■ **Task objective**
How many lines of the entries hold the string "Memory"? Reply with the number alone.

────────────────────────────────────────

/-- Settles O29: the packed bytes are the first of `RAW`, the others are outside the run of writes. -/
theorem bsToBytesResult : Obligations.BsToBytesResult := by
  intro s b inv
  refine ⟨by simpa using hasWord_of_encode (i := .bsToBytes b) rfl, _, exec_bsToBytes b s,
    succeeded_succeed_of_commit rfl ⟨rfl, rfl⟩ (inv.length_buf_lt b), fun b' => by simp, rfl,
    ceilDiv_mono (inv.bufs_fit b) 8 (by decide), fun a ha => ?_, fun a k ha hk => ?_⟩
  · exact Memory.read_writeN_outside s.raw 0 a _ (.inr (by simpa using ha))
  · rw [← length_pack] at ha
    have hread := Memory.read_writeN_inside s.raw 0 a _ inv.raw_canonical ha
    rw [Nat.zero_add] at hread
    exact (congrArg (·.getLsbD (7 - k)) hread).trans (getLsbD_pack _ ha hk)

/-- Settles O32: the bytes written are the bytes read, and `unpack` undoes `pack`. -/
theorem bytesRoundTrip : Obligations.BytesRoundTrip := by
  intro s b d n inv hn
  refine ⟨_, _, exec_bsToBytes b s, exec_bsFromBytes_fits (hn.trans_le (inv.bufs_fit b)), ?_⟩
  have hread := Memory.readN_writeN s.raw (pack (s.buf b)) inv.raw_canonical
  rw [length_pack] at hread
  simp [hn, hread, unpack_pack]

/-! ### `BS_LIT` (rules R81, R98 law 1) -/

theorem execAll_cons {i : Instr} {s t : State} (is : List Instr) (h : exec i s = .next t) :
    execAll (i :: is) s = execAll is t := by
  simp only [execAll, h]

/-- One `BS_APPEND` of the expansion of `BS_LIT`. -/
theorem exec_bsAppend_bit {s : State} {d : BufId} (v : Bool) (h : (s.buf d).length < s.cap) :
    exec (.bsAppend d (if v then 1 else 0)) s = succeeds 0 (s.setBuf d (s.buf d ++ [v])) := by
  cases v
  · exact exec_bsAppend_fits (bit := 0) (by decide) h.ne
  · exact exec_bsAppend_fits (bit := 1) (by decide) h.ne

/-- Appends, one a bit, put their bits behind what the buffer holds, as long as it fits. -/
theorem execAll_appends (d : BufId) (q : Bits) (s : State) (h : (s.buf d).length + q.length ≤ s.cap) :
    ∃ t, execAll (q.map fun v => .bsAppend d (if v then 1 else 0)) s = .next t ∧
      OnlyBuf d (s.buf d ++ q) s t := by
  induction q generalizing s with
  | nil => exact ⟨s, rfl, by simp, fun _ _ => rfl, fun _ => rfl, rfl⟩
  | cons v q ih =>
    rw [List.length_cons] at h
    obtain ⟨t, ht, hok, honly⟩ :=
      exists_onlyBuf (exec_bsAppend_bit v (show (s.buf d).length < s.cap by omega))
    have hbuf : t.buf d = s.buf d ++ [v] := honly.1
    obtain ⟨u, hu, honly'⟩ := ih t (by
      rw [hbuf, hok.cap_eq, List.length_append, List.length_singleton]
      omega)
    rw [hbuf, List.append_assoc, List.singleton_append] at honly'
    exact ⟨u, (execAll_cons _ ht).trans hu, honly.trans honly'⟩

/-- `BS_LIT` makes its buffer the literal. -/
theorem execAll_bsLit (d : BufId) (q : Bits) (s : State) (h : q.length ≤ s.cap) :
    ∃ t, execAll (bsLit d q) s = .next t ∧ OnlyBuf d q s t := by
  obtain ⟨c, hc, hok, honly⟩ := exists_onlyBuf (x := exec (.bsClear d) s) rfl
  have hbuf : c.buf d = [] := honly.1
  obtain ⟨t, ht, honly'⟩ := execAll_appends d q c (by simpa [hbuf, hok.cap_eq] using h)
  rw [hbuf, List.nil_append] at honly'
  exact ⟨t, (execAll_cons _ hc).trans ht, honly.trans honly'⟩
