-- ==== Sys2Proof/Machine/HostNotation.lean ====
section
/-! DEFINITION. Host programs (spec/30_encoding.md R109, R110) as turns of the port's order, and where one ends (spec/70_reset_and_hazards.md R259). None of these is a feature of the block. -/

namespace Sys2Proof.Machine

/-- `wr OFF, V`. -/
def wr (off : Nat) (v : Word) : PortEvent := .access ⟨.write v, BitVec.ofNat 12 off, 4, 1⟩

/-- `rd OFF`. -/
def rd (off : Nat) : PortEvent := .access ⟨.read, BitVec.ofNat 12 off, 4, 1⟩

/-- A command in the notation of R109, an illegal word as `.word V`: a write of its word to CMD. -/
def issueCommand (i : Instr) : PortEvent := wr 0x000 (encode i)

/-- `wrw X, v`: the eight words of `v` in increasing `j`. -/
def wrw (x : WideReg) (v : Wide) : List PortEvent :=
  (List.range 8).map fun j => wr (x.base + 4 * j) (wordOf v j)

/-- `rdw X`: the eight words of `X` in increasing `j`; their value is `valueOfWords`. -/
def rdw (x : WideReg) : List PortEvent := (List.range 8).map fun j => rd (x.base + 4 * j)

/-- `wait` with `polls` reads of STATUS ordered before the engine's turn and one after it. -/
def waitFor (polls : Nat) : List PortEvent := List.replicate polls (rd 0x004) ++ [.engine, rd 0x004]

/-- Word `j` of a byte string, missing bytes 0. -/
def stringWord (bytes : List Byte) (j : Nat) : Word :=
  wordOfLanes (bytes.getD (4 * j) 0) (bytes.getD (4 * j + 1) 0) (bytes.getD (4 * j + 2) 0) (bytes.getD (4 * j + 3) 0)

/-- The words of a byte string, written from offset `base` on: `ceil(n/4)` of them. -/
def writeString (base : Nat) (bytes : List Byte) : List PortEvent :=
  (List.range ((bytes.length + 3) / 4)).map fun j => wr (base + 4 * j) (stringWord bytes j)

/-- `setkey [k0, ..., k(n-1)]`. -/
def setkey (bytes : List Byte) : List PortEvent :=
  wr 0x010 (BitVec.ofNat 32 bytes.length) :: writeString 0x040 bytes

/-- `settweak [t0, ..., t(n-1)]`. -/
def settweak (bytes : List Byte) : List PortEvent :=
  wr 0x014 (BitVec.ofNat 32 bytes.length) :: writeString 0x080 bytes

/-- `run CMD`: the command, then `wait`. -/
def runCommand (i : Instr) (polls : Nat) : List PortEvent := issueCommand i :: waitFor polls

/-! ### The end of a host program (spec/70_reset_and_hazards.md R259) -/

/-- One turn of the port's order, and whether it is an access of the host program in question. The others are the
engine's turns, resets, and the accesses of other hosts, which R259 does not exclude (log entry 14). -/
structure HostTurn where
  own : Bool
  event : PortEvent
  deriving DecidableEq, Repr

/-- The host program's accesses, in their order (R109). -/
def programOf (turns : List HostTurn) : List PortEvent := (turns.filter (·.own)).map (·.event)

/-- How many turns are listed after the program's last access. -/
def turnsAfterProgram (turns : List HostTurn) : Nat := (turns.reverse.takeWhile fun x => !x.own).length

/-- R259: the program has ended: its last access, after which `later` turns were listed, is performed, and BUSY is 0. -/
def State.programEnded (later : Nat) (s : State) : Bool := decide (s.order.length ≤ later) && !s.busy

/-- Steps, at most `fuel`, up to the first state in which the program has ended. -/
def runToEnd (later : Nat) : Nat → State → Result
  | 0, s => .next s
  | fuel + 1, s =>
    if s.programEnded later then .next s
    else
      match step s with
      | .next t => runToEnd later fuel t
      | .fault f => .fault f
      | .refused r => .refused r

/-- R259: the end state of the program whose accesses are marked in `turns`, from the block state of `s`: the block state
at the first point where it has ended. Every listed turn and one more are enough (log entries 2, 14). -/
def programEnd (turns : List HostTurn) (s : State) : Result :=
  runToEnd (turnsAfterProgram turns) (turns.length + 1) (s.withOrder (turns.map (·.event)))

end Sys2Proof.Machine
end

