/-- R134 for any parameters of R6: what INSTALL_CIPHER rejects, in the order of its checks, and what it installs; nothing
else changes. `exec` is the block's own parameters' case. Its word is `0x00000002 | rounds << 8`, and 0 or 1 rounds make
that word illegal. -/
def Obligations.InstallCipherChecksInOrder : Prop :=
  ∀ (p : Params) (rounds : Byte) (s : State),
    (exec (.installCipher rounds) s = installCipherWith Config.params rounds s)
    ∧ (2 ≤ rounds.toNat → decodeWord (0x00000002 ||| (rounds.setWidth 32 <<< 8)) = .installCipher rounds)
    ∧ (rounds.toNat < 2 → decodeWord (0x00000002 ||| (rounds.setWidth 32 <<< 8))
        = .illegal (0x00000002 ||| (rounds.setWidth 32 <<< 8)))
    ∧ (s.dom = none → installCipherWith p rounds s = .next { s with err := 1, busy := false })
    ∧ (∀ d, s.dom = some d → 10 ^ (d.aDigits.toNat + d.bDigits.toNat) < 2 →
        installCipherWith p rounds s = .next { s with err := 1, busy := false })
    ∧ (∀ d, s.dom = some d → 2 ≤ 10 ^ (d.aDigits.toNat + d.bDigits.toNat) →
        s.keyLen.toNat = 0 ∨ 64 < s.keyLen.toNat ∨ 64 < s.tweakLen.toNat
          ∨ p.rfKeyOk (s.keyStage.toList.take s.keyLen.toNat) = false →
        installCipherWith p rounds s = .next { s with err := 2, busy := false })
    ∧ (∀ d, s.dom = some d → 2 ≤ 10 ^ (d.aDigits.toNat + d.bDigits.toNat) →
        1 ≤ s.keyLen.toNat → s.keyLen.toNat ≤ 64 → s.tweakLen.toNat ≤ 64 →
        p.rfKeyOk (s.keyStage.toList.take s.keyLen.toNat) = true →
        ∃ c, installCipherWith p rounds s = .next { s with ctx := some c, err := 0, busy := false }
          ∧ c.key = (List.range s.keyLen.toNat).map (fun k => s.keyStage.toList.getD k 0)
          ∧ c.tweak = (List.range s.tweakLen.toNat).map (fun k => s.tweakStage.toList.getD k 0)
          ∧ c.rounds = rounds ∧ c.r = ceilSqrt (10 ^ (d.aDigits.toNat + d.bDigits.toNat)))

/-- 40_domain_encoder.md sections 2 and 3 (R135, R139) without a cipher: ENCODE of operands in range writes `a * 10^bd
+ b`, below `N`, to C_OUT and 0 to CW_COUNT, and changes nothing else but ERR and BUSY. -/
def Obligations.EncodeWithoutCipherPairs : Prop :=
  ∀ (s : State) (d : Domain), s.dom = some d → d.Legal → s.ctx = none →
    s.aIn.toNat ≤ 10 ^ d.aDigits.toNat - 1 → s.bIn.toNat ≤ 10 ^ d.bDigits.toNat - 1 →
    ∃ t, exec .encode s = .next t ∧ t = { s with cOut := t.cOut, cw := 0, err := 0, busy := false }
      ∧ t.cOut.toNat = s.aIn.toNat * 10 ^ d.bDigits.toNat + s.bIn.toNat
      ∧ t.cOut.toNat < 10 ^ (d.aDigits.toNat + d.bDigits.toNat)
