-- ==== Sys2Proof/Tests/Slice0.lean ====
section
/-! SUPPORT. Tests of the author's own, and the witnesses of the statements' hypotheses. Expected values come from spec/95_test_vectors.md (the vector is named), from spec/30_encoding.md or from hand calculation out of the rules. -/

namespace Sys2Proof.Tests

open Sys2Proof.Machine

/-! ### Helpers -/

/-- TOY_RF, TOY_KEY_OK and W_F of 95_test_vectors.md section 0, with the default guard. -/
def toy : Params where
  rf key tweak i x :=
    ((key.map (·.toNat)).sum + 2 * (tweak.map (·.toNat)).sum + 3 * i + x * x + 1) % 65536
  rfKeyOk key := decide (1 ≤ key.length)
  roundWidth := 16
  walkLimit := 4294967295
  ffxBase := 0x40000000

/-- TOY_RF with `CW_LIMIT = 1` (vectors W8, W9). -/
def toy1 : Params := { toy with walkLimit := 1 }

/-- TOY_RF with a round function that rejects every key (95_test_vectors.md section 2.4, last line). -/
def toyNoKey : Params := { toy with rfKeyOk := fun _ => false }

/-- The context of 95_test_vectors.md section 2.6. -/
def ctx2 : CipherContext := ⟨[1, 2, 3, 4], [5, 6], 2, 32⟩

/-- Domain (1, 2), idle, operands A = 3, B = 7, C = 307. -/
def plain12 : State :=
  { State.reset with dom := some ⟨1, 2⟩, aIn := 3, bIn := 7, cIn := 307 }

/-- Domain (1, 2) with the context `ctx2`. -/
def cipher12 : State := { plain12 with ctx := some ctx2 }

/-- Domain (1, 1) with its context. -/
def cipher11 : State :=
  { State.reset with dom := some ⟨1, 1⟩, ctx := some ⟨[1, 2, 3, 4], [5, 6], 2, 10⟩, aIn := 3, bIn := 7, cIn := 58 }

/-- Domain (1, 2) with key bytes 1, 2, 3, 4 and tweak bytes 5, 6 staged. -/
def staged12 : State :=
  { plain12 with
    keyLen := 4, tweakLen := 2
    keyStage := withLanes plain12.keyStage 0 0x04030201
    tweakStage := withLanes plain12.tweakStage 0 0x00000605 }

/-- An issued command. -/
def busyWith (w : Word) (s : State) : State := { s with pend := w, busy := true }

/-! ### Well-formedness: each check refuses an ill-formed term -/

theorem test_wellFormed_rounds : Instr.wellFormed (.installCipher 0) = false
    ∧ Instr.wellFormed (.installCipher 1) = false ∧ Instr.wellFormed (.installCipher 2) = true := by decide

theorem test_wellFormed_illegal : Instr.wellFormed (.illegal 0x00182801) = false
    ∧ Instr.wellFormed (.illegal 0x00000202) = false ∧ Instr.wellFormed (.illegal 0x00000003) = false
    ∧ Instr.wellFormed (.illegal 0x00000004) = false ∧ Instr.wellFormed (.illegal 0x00000005) = false
    ∧ Instr.wellFormed (.illegal 0x00000102) = true := by decide

/-! ### Decoding: words written out from 30_encoding.md and the table of 95_test_vectors.md section 2.2 -/

/-- OP 0001, RES0 0000, IMM1 00101000 (40), IMM2 00011000 (24), RES1 00000000. -/
theorem test_decode_construct : decodeWord 0b00000000_00011000_00101000_0000_0001 = .construct 40 24
    ∧ decodeWord 0x00FFFF01 = .construct 255 255 ∧ decodeWord 0x00020101 = .construct 1 2 := by decide

/-- OP 0010, IMM1 00000010 (2); and 255 rounds. -/
theorem test_decode_installCipher : decodeWord 0b00000000_00000000_00000010_0000_0010 = .installCipher 2
    ∧ decodeWord 0x0000FF02 = .installCipher 255 := by decide

theorem test_decode_plain : decodeWord 0b0011 = .encode ∧ decodeWord 0b0100 = .decode
    ∧ decodeWord 0b0101 = .maximums := by decide

theorem test_decode_illegal : decodeWord 0x00000000 = .illegal 0 ∧ decodeWord 0x00000102 = .illegal 0x102
    ∧ decodeWord 0x00010202 = .illegal 0x10202 ∧ decodeWord 0x00000103 = .illegal 0x103
    ∧ decodeWord 0x00010004 = .illegal 0x10004 ∧ decodeWord 0x01000005 = .illegal 0x1000005
    ∧ decodeWord 0x000000F1 = .illegal 0xF1 ∧ decodeWord 0x0000000F = .illegal 0xF := by decide

theorem test_decodeTableWord : decodeTableWord 32 0x00182801 = some (.construct 40 24)
    ∧ decodeTableWord 8 0xFFFFFF03 = some .encode ∧ decodeTableWord 40 3 = none := by decide

theorem test_decodeBytes : decodeBytes [0x01, 0x28, 0x18, 0x00, 0x7F] = .ok (.construct 40 24, [0x7F])
    ∧ decodeBytes [0x01, 0x28, 0x18] = .error .truncated := by
  constructor <;> rfl

theorem test_disassemble : disassemble (.construct 40 24) = "construct 40, 24"
    ∧ disassemble (.installCipher 2) = "install_cipher 2" ∧ disassemble (.illegal 0x13) = ".word 0x00000013" := by
  decide

/-! ### Arithmetic -/

/-- R10's examples, and a non-square beside a square. -/
theorem test_ceilSqrt : ceilSqrt 100 = 10 ∧ ceilSqrt 1000 = 32 ∧ ceilSqrt 100000 = 317 ∧ ceilSqrt 1 = 1
    ∧ ceilSqrt 101 = 11 := by decide

/-- R170's radix of the scenario domain, and section 2.6's of the largest. -/
theorem test_ceilSqrt_large : ceilSqrt (10 ^ 64) = 10 ^ 32
    ∧ ceilSqrt (10 ^ 77) = 316227766016837933199889354443271853372 := by decide +kernel

/-! ### Commands (at most two a command) -/

/-- 2.3: `construct 1, 2` on the reset state: CONFIG 0x00000201, STATUS 0x00000002. -/
theorem test_construct : ∃ t, exec (.construct 1 2) State.reset = .next t ∧ t.configWord = 0x00000201
    ∧ t.statusWord = 0x00000002 := ⟨_, rfl, by decide, by decide⟩

/-- 2.3: `construct 0, 0` with a cipher installed: STATUS 0x00000106, CONFIG 0x00020201. -/
theorem test_construct_fails : ∃ t, exec (.construct 0 0) cipher12 = .next t ∧ t.configWord = 0x00020201
    ∧ t.statusWord = 0x00000106 := ⟨_, rfl, by decide, by decide⟩

/-- 2.4: the staged bytes are installed: `ctx = ([1,2,3,4], [5,6], 2, 32)`, CONFIG 0x00020201. -/
theorem test_installCipher : ∃ t, installCipherWith toy 2 staged12 = .next t ∧ t.ctx = some ctx2
    ∧ t.configWord = 0x00020201 := ⟨_, rfl, by decide, by decide⟩

/-- 2.4: KEY_LEN = 0 and TWEAK_LEN = 65: ERR 2, and the cipher stays. -/
theorem test_installCipher_fails : ∃ t, exec (.installCipher 3) { cipher12 with tweakLen := 65 } = .next t
    ∧ t.statusWord = 0x00000206 ∧ t.ctx = some ctx2 := ⟨_, rfl, by decide, rfl⟩

/-- 2.5: ENCODE (3, 7) is 307. -/
theorem test_encode : ∃ t, exec .encode plain12 = .next t ∧ t.cOut = 307 ∧ t.cw = 0 := ⟨_, rfl, by decide, rfl⟩

/-- W2: ENCODE (1, 65) walks twice, to 158; CW_COUNT shows the count (10_state.md R40). -/
theorem test_encode_walks : ∃ t, encodeWith toy { cipher12 with aIn := 1, bIn := 65 } = .next t ∧ t.cOut = 158
    ∧ portRead 0x00C t = 2 := ⟨_, rfl, by decide, by decide⟩

/-- 2.5: DECODE 307 is (3, 7). -/
theorem test_decode : ∃ t, exec .decode plain12 = .next t ∧ t.aOut = 3 ∧ t.bOut = 7 := ⟨_, rfl, by decide, by decide⟩

/-- W3: DECODE 158 walks back to (1, 65). -/
theorem test_decode_walks : ∃ t, decodeWith toy { cipher12 with cIn := 158 } = .next t ∧ t.aOut = 1 ∧ t.bOut = 65
    ∧ t.cw = 2 := ⟨_, rfl, by decide, by decide, by decide⟩

/-- 2.5: MAXIMUMS of (40, 24): the low two words of A_OUT and B_OUT. -/
theorem test_maximums : ∃ t, exec .maximums { plain12 with dom := some ⟨40, 24⟩ } = .next t
    ∧ wordOf t.aOut 0 = 0xFFFFFFFF ∧ wordOf t.aOut 1 = 0xB9F560FF ∧ wordOf t.aOut 4 = 0x0000001D
    ∧ wordOf t.bOut 0 = 0xA0FFFFFF ∧ wordOf t.bOut 2 = 0x0000D3C2 :=
  ⟨_, rfl, by decide, by decide, by decide, by decide, by decide⟩

/-- 2.7: `.word 0x00000013` on the reset state: STATUS 0x00000500. -/
theorem test_illegal : ∃ t, exec (.illegal 0x13) State.reset = .next t ∧ t.statusWord = 0x00000500 :=
  ⟨_, rfl, by decide⟩

/-! ### The engine (2.6) and the port (2.1) -/

/-- F1, F2, F3, F5, F9. -/
theorem test_transform : transformT toy.rf ctx2 307 = 608 ∧ transformTinv toy.rf ctx2 608 = 307
    ∧ transformT toy.rf ctx2 165 = 1002 ∧ transformTinv toy.rf ctx2 158 = 1002
    ∧ transformT toy.rf { ctx2 with rounds := 3 } 307 = 26 := by decide

/-- W8, W9, W10. -/
theorem test_guard : fwd toy1 ctx2 1000 165 = none ∧ inv toy1 ctx2 1000 158 = none
    ∧ fwd { toy with walkLimit := 2 } ctx2 1000 165 = some (158, 2) := by decide

/-- V4: KEY_DATA0 reads 0 and its bytes 0 to 3 are 1, 2, 3, 4. -/
theorem test_keyData : portRead 0x040 (portWrite 0x040 0x04030201 State.reset) = 0
    ∧ (portWrite 0x040 0x04030201 State.reset).keyStage.toList.take 5 = [1, 2, 3, 4, 0] := by decide

/-- V5: TWEAK_DATA0, little-endian. -/
theorem test_tweakData : portRead 0x080 (portWrite 0x080 0x11223344 State.reset) = 0x11223344
    ∧ (portWrite 0x080 0x11223344 State.reset).tweakStage.toList.take 4 = [0x44, 0x33, 0x22, 0x11] := by decide

/-- V6, V7: KEY_LEN and TWEAK_LEN keep seven bits. -/
theorem test_lengths : portRead 0x010 (portWrite 0x010 0xFFFFFFFF State.reset) = 0x0000007F
    ∧ portRead 0x014 (portWrite 0x014 0x00000080 State.reset) = 0 := by decide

────────────────────────────────────────

■ **Result of the exercise**
3